If there is a theme, a single blood type, if you will, pulsing through startups' veins at this year's Demo, it is user-created content. And on the bleeding edge of that technology is a company called Helium, which went live in October and will announce its Helium Debate technology at the conference.

As opposed to Wikipedia, which uses citizen editors to perfect a single article, Helium offers a forum for experts to submit articles for peer review.

Using a unique algorithm, articles on a single topic are compared side by side, and reviewers rate them. If there are 20 articles, it does not mean that Article A will be compared with the other 19. But, if Article A is better than Article B, and Article B is better than Article C, the system assumes Article A is also better than Article C. Top-rated articles go to the top, offering the reader a variety of perspectives, as well as additional information. Lower-rated articles go to the bottom.

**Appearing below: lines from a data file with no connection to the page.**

-- ==== Sys2Proof/Machine/State.lean ====
section
/-!
DEFINITION. Machine/State.lean: everything the spec gives the engine, as plain data, and the state
right after a power-on reset (R30, R31).

`State` has three parts: the queue of commands that wait at the block (the model's own), package
memory as the engine's lanes and loopback loads see it (R4, R11, R99), and `Eng`, the engine itself.
Every structure's default field values are the reset values: a value the spec states, else the value
the assumption log names (notes/assumptions/2.md).
-/

namespace Sys2Proof.Machine

/-! ## Side domain: clock, release, sideband, levels, timestamp (R7 to R10, R24 to R31) -/

/-- The clock the side domain runs on (R10). -/
inductive SideClk where
  | ref
  | root
deriving DecidableEq, Repr

/-- The step of the release order that is running (R31); `held` while a reset input holds the other
domains (R10, R32), `ready` after step 6. -/
inductive RelStep where
  | waitClock
  | fuses
  | control
  | coreClear
  | fabTables
  | held
  | ready
deriving DecidableEq, Repr

/-- Who waits for a reply (R242, R249): queue, tag, opcode and no-interrupt flag of the packet. -/
structure Cmd where
  q     : Nat
  tag   : W16
  op    : Byte
  noIrq : Bool
deriving DecidableEq, Repr

/-- A POWER_STATE that waits (R29, R296, R298). -/
structure PowerWait where
  cmd   : Cmd
  req   : BitVec 2
deriving DecidableEq, Repr

/-- The side domain: kept by a warm reset and a lock loss (R30). `hBus` is the bus address and the register pointer of the
newest transfer on the sideband bus (R25). -/
structure Side where
  ts          : W64 := 0
  clk         : SideClk := .ref
  pllLock     : Bool := false
  rstLow      : Bool := false
  relStep     : RelStep := .waitClock
  lockLoss    : Bool := false
  lc          : BitVec 2 := 0
  devKey      : BitVec 256 := 0
  devKeyHere  : Bool := false
  dbgLvl      : BitVec 2 := 0
  dbgSeen     : BitVec 2 := 0
  dbgActing   : Bool := false
  pwrReq      : BitVec 2 := 0
  pwrAck      : BitVec 2 := 0
  pwrState    : BitVec 2 := 0
  pwrWait     : Option PowerWait := none
  pwrSince    : W64 := 0
  waking      : Bool := false
  retFlits    : W32 := 0
  hRecord     : W32 := 0
  hFailed     : Bool := false
  hAlert      : Bool := false
  hStale      : Bool := false
  hBusy       : Bool := false
  hBus        : Option (Nat × Nat) := none
  hSampleTs   : W64 := 0
  hPollTs     : W64 := 0
  tsLatch     : Tab W32 := []
  rngFault    : Bool := false
  revoked     : List W16 := []
deriving DecidableEq, Repr

/-! ## Control domain: queues, events, interrupts, firmware, keys (R235 to R247, R261, R282) -/

/-- One command queue (R235 to R239, R308). `messaged`: the newest reply sent the queue's vector, so a failure of its write
takes the message back. `inFlight`: the write of the newest reply may still fail. `finalDue`: the queue has stopped and its
last command has replied; the final QUEUE_FAULT waits until that reply's write can no longer fail (R239). -/
structure Queue where
  baseCmd  : W64 := 0
  baseCpl  : W64 := 0
  want     : Bool := false
  enabled  : Bool := false
  error    : Bool := false
  owner    : Byte := 0
  sub      : Nat := 0
  fetch    : Nat := 0
  cplDone  : Nat := 0
  reply    : Nat := 0
  phase    : Bool := true
  buf      : List (BitVec 512) := []
  out      : Nat := 0
  failFetch : Bool := false
  failReply : Bool := false
  dropped  : Nat := 0
  messaged : Bool := false
  inFlight : Bool := false
  finalDue : Bool := false
deriving DecidableEq, Repr

/-- A running firmware image (R261, R262). -/
structure Image where
  major  : Nat
  minor  : Nat
  secVer : W32
  entry  : W32
deriving DecidableEq, Repr

/-- The job key and the exchange key of one function (R282). -/
structure Keys where
  job  : Option (BitVec 256) := none
  exch : Option (BitVec 256) := none
deriving DecidableEq, Repr

/-- One event record before the ring gives it its phase (R245). -/
structure EvRec where
  code   : W16
  status : W16
  valley : Option Nat
  fn     : Byte
  seq    : Nat
  ts     : W64
  r0     : W64
  r1     : W64
deriving DecidableEq, Repr

/-- The event ring (R244). `messaged`: the vector on which the newest event sent a message, vector 66 apart. -/
structure EvtRing where
  base     : W64 := 0
  ctrl     : W32 := 0xA
  next     : Nat := 0
  consumed : Nat := 0
  phase    : Bool := true
  seq      : Nat := 0
  held     : List EvRec := []
  lost     : Nat := 0
  firstLost : Nat := 0
  stalled  : Bool := false
  messaged : Option Nat := none
deriving DecidableEq, Repr

/-- A merge window for reports about one node (R123, R125): when it closes, and the Valley whose report opened it. -/
structure MergeWin where
  until_   : W64
  opener   : Nat
deriving DecidableEq, Repr

/-- A partition: its tag and the virtual function that holds it (R271). -/
structure Grant where
  ptag : W16
  vf   : Nat
deriving DecidableEq, Repr

/-- A PARTITION_REVOKE between its steps (R272): the step it waits in, how many of the oldest outstanding accumulates
were issued before its step 2, and the ranges (address, bytes) it zeroes. -/
structure RevokeWait where
  cmd    : Cmd
  ptag   : W16
  vf     : Nat
  step   : Nat
  before : Nat
  areas  : List (Nat × Nat)
deriving DecidableEq, Repr

/-- A VALLEY_LEAVE or PARTITION_REVOKE whose reply is the orderly stop (R273): it waits until the spill pages that it
freed read zero. -/
structure StopWait where
  cmd   : Cmd
  pages : List Nat
deriving DecidableEq, Repr

/-- A SCRUB that waits for its accumulates (R99). -/
structure ScrubWait where
  cmd  : Cmd
  left : Nat
  key  : Nat
deriving DecidableEq, Repr

/-- The control domain apart from registers with a place of their own. `turn` is the queue whose packet was taken last, for
the round robin of R249; `resumed` holds, by node, the PEER_RESUMED records of the running ck_ctl cycle: when the peer
was heard, and the Valleys concerned (R125). -/
structure Ctl where
  bootRom    : Bool := false
  nodeFault  : Bool := false
  cfgErr     : Bool := false
  cfgLocked  : Bool := false
  opened     : Bool := false
  node       : W16 := 0
  image      : Option Image := none
  istore     : List W64 := []
  cpHaltBit  : Bool := false
  heldEnds   : List (Cmd × W16 × W64 × W64) := []
  cpPc       : W32 := 0
  istAddr    : W32 := 0
  freeCount  : Nat := 0
  noTake     : Bool := false
  turn       : Nat := 63
  negotiated : Tab Nat := []
  queues     : Tab Queue := []
  keys       : Tab Keys := []
  grants     : List Grant := []
  revokes    : List RevokeWait := []
  scrubs     : List ScrubWait := []
  scrubKey   : Nat := 0
  drbgCount  : Nat := 0
  drbgSeeded : Nat := 0
  rngFails   : Nat := 0
  evt        : EvtRing := {}
  irq        : BitVec 68 := 0
  irq66Ts    : Option W64 := none
  irq66Due   : Bool := false
  winSuspect : Tab MergeWin := []
  winResume  : Tab MergeWin := []
  resumed    : Tab (W64 × List Nat) := []
  stops      : List StopWait := []
  stagedW0   : Option (Nat × W64 × Byte) := none
deriving DecidableEq, Repr

/-- Engine-wide configuration registers, as the register map holds them (group 2, 7, 10), and the
access tables (group 8). -/
structure Regs where
  basinPart  : W64 := 0x00000202_0804040C
  spillBase  : W64 := 0
  spillSize  : W32 := 0
  quotaRet   : W64 := 0x02800000
  quotaPend  : W64 := 0x00D00000
  quotaShad  : W64 := 0x01800000
  quotaCache : W64 := 0x00400000
  flow       : W32 := 0x02000000
  timeouts   : W64 := 0x000003E8_000003E8
  suspectGap : W32 := 0x64
  portTime   : W32 := 0x00640064
  sideband   : W64 := 0x0000000A_03E8002C
  holdup     : W64 := 0x000003E8_01F40004
  laneWm     : Tab W32 := []
  bucket     : W64 := 0x000003E8_00000100
  patrol     : W64 := 0x03E80004_00001000
  remap      : Tab W32 := []
  laneGate   : W32 := 0x1000
  accReg     : Tab W32 := []
  accFab     : Tab W32 := [(0, 0x00010000)]
  accSto     : Tab W64 := []
  basinAddr  : W32 := 0
deriving DecidableEq, Repr

/-- Counters of group 9 and group 7 (R276, R306, R212). -/
structure Counters where
  drop   : Tab W32 := []
  refuse : Tab W32 := []
  bCorr  : W32 := 0
  bUncorr : W32 := 0
deriving DecidableEq, Repr

/-! ## Core domain: lanes, staging, Basin, spill pool (R11 to R15, R96 to R114, R210 to R219) -/

/-- A coded write that a lane holds (R13, R15, R106): `old` is known after the window lookup or the
controller's answer; `engine` marks the engine's own writes (R195), which the controller does not perform. `num` is the
write's place among all coded writes the lanes have accepted, and `inMem` says that the controller has performed it
already, ahead of an accumulate that was issued after it (R16). -/
structure LaneWrite where
  line : Nat
  be   : BitVec 256
  new  : Line
  old  : Option Line
  engine : Bool := false
  num  : Nat := 0
  inMem : Bool := false
deriving DecidableEq, Repr

/-- What a staging descriptor says of one entry (R106): the ring it goes to and the entry. -/
inductive EntryBody where
  | block (seq : W32) (reach : Nat) (line : Nat) (row : Nat) (bytes : List Byte)
  | sealed (reach : Nat) (count : W32) (digest : W64) (step : W64)
deriving DecidableEq, Repr

/-- A staged entry on its way to a ring: Valley slot, distance d, body. -/
structure Staged where
  v    : Nat
  d    : Nat
  body : EntryBody
deriving DecidableEq, Repr

/-- One word of a staging FIFO (R106, R107): its valid 8-byte units, whether it was closed partial,
and the entries whose last byte it holds. `parts` names every Valley with bytes in the word. -/
structure StgWord where
  bytes  : List Byte
  closed : Bool
  ends   : List Staged
  parts  : List Nat
deriving DecidableEq, Repr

Helium Debate will bring this technology to discussion topics, ranging from whether troop-level increases in Iraq make sense to whether declawing your cat is cruel.

I'm not sure about the cat part, but if a reporter like John Burns -- who has covered Iraq from the ground level for several years -- enters the troop-level debate, I would read that intently. But, as a colleague of mine says, 'People in the business' -- that is, the editorial side of the publishing business -- 'know that most of what the average citizen knows about a particular topic is useless.'

Is this attitude elitist?

Not really. When you've interviewed experts and non-experts for more than 30 years, as I have, you come to understand it's true.

Think of a disaster movie where the pilot and co-pilot become incapacitated and the stewardess asks over the PA system, 'Does anybody know how to fly a plane?' If a blogger who writes a hobbyist column on flying remote-controlled airplanes raises his hand, I'd keep on praying.

Yes, there are bloggers who have expertise in their field, but it takes an awful lot of separating the wheat from the chaff to find them. Thus, the value-add of Helium.

Actually, what I find fascinating is the phenomenon of user-generated content itself. Helium, a startup with no marketing to speak of, generated in its first three months 10,000 hits per week from people who just want to be heard.

What is driving people to do this? Is it a pent-up urge that has festered for decades that only now can be satisfied thanks to the Web? If this opportunity for an audience had been presented to the general public 50 years ago, would it have been ignored?

The psychology is very interesting.

Whatever the reason, the facts speak louder than any debate. Drop some sugar on the floor and the ants will come -- in this case followed very quickly by the advertisers.